(Beginning of Input for this task)

-- ==== Sys2Proof/Laws/Parser.lean ====
section
/-! SUPPORT. What each transition of the parser does, and a whole record at once: the rows of R196 reached
within five transitions. -/

namespace Sys2Proof.Machine

open Sys2Proof

/-! ## PSTATE apart, the transitions do not see it -/

@[simp] theorem State.goto_goto (s : State) (q r : PState) : (s.goto q).goto r = s.goto r := rfl

@[simp] theorem State.goto_cfg (s : State) (q : PState) : (s.goto q).cfg = s.cfg := rfl

theorem State.goto_account (s : State) (q : PState) (c : DevClass) (i : Nat) :
    (s.goto q).account c i = (s.account c i).goto q := by
  unfold State.account
  simp only [show (s.goto q).exp = s.exp from rfl]
  split <;> rfl

theorem State.goto_warnSubnet (s : State) (q : PState) (sn : Subnet) (w : SubWarning) :
    (s.goto q).warnSubnet sn w = (s.warnSubnet sn w).goto q := rfl

theorem State.goto_warnDevice (s : State) (q : PState) (c : DevClass) (i : Nat) (w : DevWarning) :
    (s.goto q).warnDevice c i w = (s.warnDevice c i w).goto q := rfl

@[simp] theorem State.goto_raise (s : State) (q : PState) (c : Cause) (cmd : DWord) :
    (s.goto q).raise c cmd = s.raise c cmd := by
  unfold State.raise
  simp only [show (s.goto q).fatal = s.fatal from rfl]
  split <;> rfl

theorem noteTimestamp_goto (sn : Subnet) (ws : List Word) (s : State) (q : PState) :
    noteTimestamp sn ws (s.goto q) = (noteTimestamp sn ws s).goto q := by
  by_cases h : 1 < s.cfg.hdrWords
  · simp only [noteTimestamp, State.goto_cfg, h, if_true]
    rfl
  · simp only [noteTimestamp, State.goto_cfg, h, if_false]

/-! ## The header and the body (R182, R183) -/

/-- P_HEADER on a header whose words have been written. -/
theorem parseHeader_of_words {sn : Subnet} {v : ParseVars} {s : State} {ws : List Word}
    (h1 : 1 ≤ s.cfg.hdrWords) (hl : s.cfg.hdrWords ≤ ws.length) (hn : v.p + ws.length ≤ v.n)
    (hw : ∀ k, k < ws.length → Memory.word? (s.rx.get sn).mem (v.p + k) = ws[k]?) :
    parseHeader sn v s =
      ({ v with len := (ws.headD 0).toNat, p := v.p + s.cfg.hdrWords },
        (noteTimestamp sn ws s).goto .body) := by
  have hr : Memory.readAll (s.rx.get sn).mem v.p s.cfg.hdrWords s.draws =
      (ws.take s.cfg.hdrWords, s.draws) := by
    have := Memory.readAll_of_holds (m := (s.rx.get sn).mem) (i := v.p)
      (ws := ws.take s.cfg.hdrWords) (fun k hk => by
        rw [List.length_take] at hk
        rw [hw k (by omega), List.getElem?_take_of_lt (by omega)]) s.draws
    rwa [List.length_take, Nat.min_eq_left hl] at this
  have hh : (ws.take s.cfg.hdrWords).headD 0 = ws.headD 0 := by
    cases ws with
    | nil => simp
    | cons w ws => obtain ⟨k, hk⟩ := Nat.exists_eq_succ_of_ne_zero (Nat.ne_of_gt h1); simp [hk]
  unfold parseHeader noteTimestamp
  rw [if_neg (by omega), if_neg (by omega), hr]
  simp only [hh, List.drop_one]
  split <;> rfl

/-- P_BODY on a body whose words have been written. -/
theorem parseBody_of_words {sn : Subnet} {v : ParseVars} {s : State} {bs : List Word}
    (hl : v.len = bs.length) (hn : v.p + bs.length ≤ v.n)
    (hw : ∀ k, k < bs.length → Memory.word? (s.rx.get sn).mem (v.p + k) = bs[k]?) :
    parseBody sn v s =
      ({ v with body := bs.map (s.cfg.byteOf .rx), p := v.p + bs.length }, s.goto .check) := by
  unfold parseBody
  rw [if_neg (by omega), hl, Memory.readAll_of_holds hw]
  rfl

/-! ## A frame (R184 to R191) -/

/-- `fc[7] == 1` as a bound (R188). -/
theorem fcHighBit (x : Byte) : x.getLsbD 7 = decide (128 ≤ x.toNat) := by
  revert x; decide

/-- P_DECODE does not see PSTATE. -/
theorem parseDecode_goto (v : ParseVars) (s : State) (q : PState) :
    parseDecode v (s.goto q) =
      (v, (({ s with
        tel := s.tel.set v.cls v.idx
          (Decoder.apply v.dec (s.tel.get v.cls v.idx s.cfg.tel0) (payload v.body)) } : State
        ).account v.cls v.idx).goto .header) := by
  have h : parseDecode v (s.goto q) =
      (v, ((State.goto { s with
        tel := s.tel.set v.cls v.idx
          (Decoder.apply v.dec (s.tel.get v.cls v.idx s.cfg.tel0) (payload v.body)) } q
        ).account v.cls v.idx).goto .header) := rfl
  rw [h, State.goto_account]
  rfl

/-- From P_CHECK a frame's outcome is the first row of R196 that holds, reached within three transitions. -/
theorem parseRun_frame (sn : Subnet) (cmd : DWord) (v : ParseVars) (s : State)
    (hl : v.len = v.body.length) :
    ∃ v' m, m ≤ 3 ∧ v'.p = v.p ∧ v'.n = v.n ∧
      ∀ k, parseRun sn cmd (k + m) (v, s.goto .check) =
        parseRun sn cmd k (v',
          if frameOutcome s.cfg sn v.body = .classThree then s.raise .unknownDeviceClass cmd
          else (applyOutcome sn cmd v.body s (frameOutcome s.cfg sn v.body)).goto .header) := by
  have step1 : ∀ k x, x.2.pstate ≠ .idle →
      parseRun sn cmd (k + 1) x = parseRun sn cmd k (parseStep sn cmd x) := fun k x hx => by
    simp [parseRun, hx]
  have hc : parseStep sn cmd (v, s.goto .check) = parseCheck sn v (s.goto .check) := rfl
  unfold frameOutcome
  by_cases h4 : v.body.length < 4
  · refine ⟨v, 1, by omega, rfl, rfl, fun k => ?_⟩
    rw [step1 _ _ (by simp), hc]
    simp [parseCheck, hl, h4, skipRecord, applyOutcome, State.goto_warnSubnet]
  · by_cases hk : crcOk v.body = true
    · have hd : parseStep sn cmd (v, s.goto .check) = (v, s.goto .dispatch) := by
        rw [hc]; simp [parseCheck, hl, h4, hk]
      have hd' : parseStep sn cmd (v, s.goto .dispatch) = parseDispatch sn cmd v (s.goto .dispatch) := rfl
      have two : ∀ k, parseRun sn cmd (k + 2) (v, s.goto .check) =
          parseRun sn cmd k (parseDispatch sn cmd v (s.goto .dispatch)) := fun k => by
        rw [show k + 2 = (k + 1) + 1 from rfl, step1 _ _ (by simp), hd, step1 _ _ (by simp), hd']
      simp only [h4, hk, if_false, Bool.not_true, Bool.false_eq_true]
      unfold parseDispatch at two
      simp only [State.goto_cfg] at two
      cases ha : Config.device? s.cfg sn (v.body.getD 0 0) with
      | none =>
        refine ⟨v, 2, by omega, rfl, rfl, fun k => ?_⟩
        rw [two, ha]
        simp [skipRecord, applyOutcome, State.goto_warnSubnet]
      | some ci =>
        obtain ⟨c, i⟩ := ci
        cases c with
        | none =>
          refine ⟨v, 2, by omega, rfl, rfl, fun k => ?_⟩
          rw [two, ha]
          simp
        | some c =>
          simp only [ha] at two
          by_cases hx : 128 ≤ (v.body.getD 1 0).toNat
          · have hx' : (v.body.getD 1 0).getLsbD 7 = true := by
              rw [fcHighBit, decide_eq_true hx]
            simp only [hx, hx', if_true] at two ⊢
            have three : ∀ k, parseRun sn cmd (k + 3) (v, s.goto .check) =
                parseRun sn cmd k (parseException sn { v with cls := c, idx := i }
                  (s.goto .exception)) := fun k => by
              rw [show k + 3 = (k + 1) + 2 from rfl, two, step1 _ _ (by simp)]
              rfl
            unfold parseException at three
            by_cases h5 : v.body.length = 5
            · refine ⟨{ v with cls := c, idx := i }, 3, by omega, rfl, rfl, fun k => ?_⟩
              rw [three]
              simp [hl, h5, applyOutcome, State.goto_warnDevice, State.goto_account]
            · refine ⟨{ v with cls := c, idx := i }, 3, by omega, rfl, rfl, fun k => ?_⟩
              rw [three]
              simp [hl, h5, applyOutcome, skipRecord, State.goto_warnSubnet]
          · have hx' : (v.body.getD 1 0).getLsbD 7 = false := by
              rw [fcHighBit, decide_eq_false hx]
            simp only [hx, hx', if_false, Bool.false_eq_true] at two ⊢
            cases hs : Config.shape? s.cfg c (v.body.getD 1 0) with
            | none =>
              refine ⟨v, 2, by omega, rfl, rfl, fun k => ?_⟩
              rw [two, hs]
              simp [skipRecord, applyOutcome, State.goto_warnSubnet]
            | some ld =>
              obtain ⟨len, d⟩ := ld
              simp only [hs] at two
              by_cases hlen : v.body.length = len
              · refine ⟨{ v with cls := c, idx := i, dec := d }, 3, by omega, rfl, rfl,
                  fun k => ?_⟩
                rw [show k + 3 = (k + 1) + 2 from rfl, two, if_pos (hl.trans hlen),
                  step1 _ _ (by simp)]
                have he : parseStep sn cmd ({ v with cls := c, idx := i, dec := d },
                    (s.goto .dispatch).goto .decode) =
                  parseDecode { v with cls := c, idx := i, dec := d } (s.goto .decode) := rfl
                rw [he, parseDecode_goto]
                simp [hlen, applyOutcome]
              · refine ⟨v, 2, by omega, rfl, rfl, fun k => ?_⟩
                rw [two]
                simp [hl, hlen, skipRecord, applyOutcome, State.goto_warnSubnet]
    · refine ⟨v, 1, by omega, rfl, rfl, fun k => ?_⟩
      rw [step1 _ _ (by simp), hc]
      simp [parseCheck, hl, h4, hk, skipRecord, applyOutcome, State.goto_warnSubnet]

/-! ## A whole record -/

@[simp] theorem noteTimestamp_cfg (sn : Subnet) (ws : List Word) (s : State) :
    (noteTimestamp sn ws s).cfg = s.cfg := by unfold noteTimestamp; split <;> rfl
@[simp] theorem noteTimestamp_rx (sn : Subnet) (ws : List Word) (s : State) :
    (noteTimestamp sn ws s).rx = s.rx := by unfold noteTimestamp; split <;> rfl
@[simp] theorem noteTimestamp_fatal (sn : Subnet) (ws : List Word) (s : State) :
    (noteTimestamp sn ws s).fatal = s.fatal := by unfold noteTimestamp; split <;> rfl
@[simp] theorem noteTimestamp_exp (sn : Subnet) (ws : List Word) (s : State) :
    (noteTimestamp sn ws s).exp = s.exp := by unfold noteTimestamp; split <;> rfl
@[simp] theorem noteTimestamp_tel (sn : Subnet) (ws : List Word) (s : State) :
    (noteTimestamp sn ws s).tel = s.tel := by unfold noteTimestamp; split <;> rfl
@[simp] theorem noteTimestamp_devwarn (sn : Subnet) (ws : List Word) (s : State) :
    (noteTimestamp sn ws s).devwarn = s.devwarn := by unfold noteTimestamp; split <;> rfl

/-- P_HEADER on a whole record, from the header to the next header or to the fatal fault of a class-code-3
record, within five transitions: the timestamp, then the record's row of R196. -/
theorem parseRun_record (sn : Subnet) (cmd : DWord) (v : ParseVars) (s : State)
    {ws : List Word} {xs : List Byte} (h1 : 1 ≤ s.cfg.hdrWords) (hr : IsRecord s.cfg ws xs)
    (hn : v.p + ws.length ≤ v.n)
    (hw : ∀ k, k < ws.length → Memory.word? (s.rx.get sn).mem (v.p + k) = ws[k]?) :
    ∃ v' m, m ≤ 5 ∧ v'.p = v.p + ws.length ∧ v'.n = v.n ∧
      ∀ k, parseRun sn cmd (k + m) (v, s.goto .header) =
        parseRun sn cmd k (v',
          if frameOutcome s.cfg sn xs = .classThree then
            (noteTimestamp sn ws s).raise .unknownDeviceClass cmd
          else
            (applyOutcome sn cmd xs (noteTimestamp sn ws s) (frameOutcome s.cfg sn xs)).goto
              .header) := by
  have hlen := hr.length
  have hbl : (ws.drop s.cfg.hdrWords).length = xs.length := by rw [List.length_drop]; omega
  have e1 : parseStep sn cmd (v, s.goto .header) =
      ({ v with len := xs.length, p := v.p + s.cfg.hdrWords },
        (noteTimestamp sn ws s).goto .body) := by
    have := parseHeader_of_words (sn := sn) (v := v) (s := s.goto .header) (ws := ws) h1
      (by simp only [State.goto_cfg]; omega) hn hw
    rw [noteTimestamp_goto, hr.count] at this
    exact this
  have e2 : parseStep sn cmd ({ v with len := xs.length, p := v.p + s.cfg.hdrWords },
        (noteTimestamp sn ws s).goto .body) =
      ({ v with len := xs.length, p := v.p + ws.length, body := xs },
        (noteTimestamp sn ws s).goto .check) := by
    have := parseBody_of_words (sn := sn)
      (v := { v with len := xs.length, p := v.p + s.cfg.hdrWords })
      (s := (noteTimestamp sn ws s).goto .body) (bs := ws.drop s.cfg.hdrWords) hbl.symm
      (by simp only [hbl]; omega)
      (fun k hk => by
        rw [hbl] at hk
        have := hw (s.cfg.hdrWords + k) (by omega)
        rw [← Nat.add_assoc] at this
        rw [List.getElem?_drop, ← this]
        simp [State.goto])
    rw [State.goto_cfg, noteTimestamp_cfg, hr.body, hbl] at this
    rw [show v.p + ws.length = v.p + s.cfg.hdrWords + xs.length by omega]
    exact this
  obtain ⟨v', m, hm, hp, hn', hf⟩ := parseRun_frame sn cmd
    { v with len := xs.length, p := v.p + ws.length, body := xs } (noteTimestamp sn ws s) rfl
  refine ⟨v', m + 2, by omega, hp, hn', fun k => ?_⟩
  have step1 : ∀ k x, x.2.pstate ≠ .idle →
      parseRun sn cmd (k + 1) x = parseRun sn cmd k (parseStep sn cmd x) := fun k x hx => by
    simp [parseRun, hx]
  rw [show k + (m + 2) = (k + m) + 1 + 1 by omega, step1 _ _ (by simp), e1,
    step1 _ _ (by simp), e2, hf k, noteTimestamp_cfg]

/-! ## The end of a parse -/

/-- P_HEADER with no words left, then P_DONE (R182, R193). -/
theorem parseRun_done (sn : Subnet) (cmd : DWord) (v : ParseVars) (s : State) (h : v.n ≤ v.p)
    (k : Nat) :
    parseRun sn cmd (k + 2) (v, s.goto .header) = (v, (s.setBuf ⟨.rx, sn⟩
      { s.rx.get sn with ridx := BitVec.ofNat 16 v.p }).goto .idle) := by
  have e1 : parseStep sn cmd (v, s.goto .header) = (v, s.goto .done) := by
    show parseHeader sn v (s.goto .header) = _
    simp [parseHeader, h]
  have e2 : parseStep sn cmd (v, s.goto .done) = (v, (s.setBuf ⟨.rx, sn⟩
      { s.rx.get sn with ridx := BitVec.ofNat 16 v.p }).goto .idle) := rfl
  have e3 : ∀ k y, parseRun sn cmd k (v, State.goto y .idle) = (v, State.goto y .idle) :=
    fun k y => by cases k <;> simp [parseRun]
  rw [show k + 2 = (k + 1) + 1 from rfl, parseRun, if_neg (by simp), e1, parseRun,
    if_neg (by simp), e2, e3]

/-- A parse that has ended stays where it is. -/
theorem parseRun_idle (sn : Subnet) (cmd : DWord) (k : Nat) {x : ParseVars × State}
    (h : x.2.pstate = .idle) : parseRun sn cmd k x = x := by
  cases k <;> simp [parseRun, h]

end Sys2Proof.Machine
end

(End of Input for this task)

- [Task requirements]: Retype exactly, and only, the lines above from the one where "fun k y => by cases k <;> simp [parseRun]" occurs up to and including the one where "theorem parseRun_idle (sn" occurs.

- [Expected answer]:
    fun k y => by cases k <;> simp [parseRun]
  rw [show k + 2 = (k + 1) + 1 from rfl, parseRun, if_neg (by simp), e1, parseRun,
    if_neg (by simp), e2, e3]

/-- A parse that has ended stays where it is. -/
theorem parseRun_idle (sn : Subnet) (cmd : DWord) (k : Nat) {x : ParseVars × State}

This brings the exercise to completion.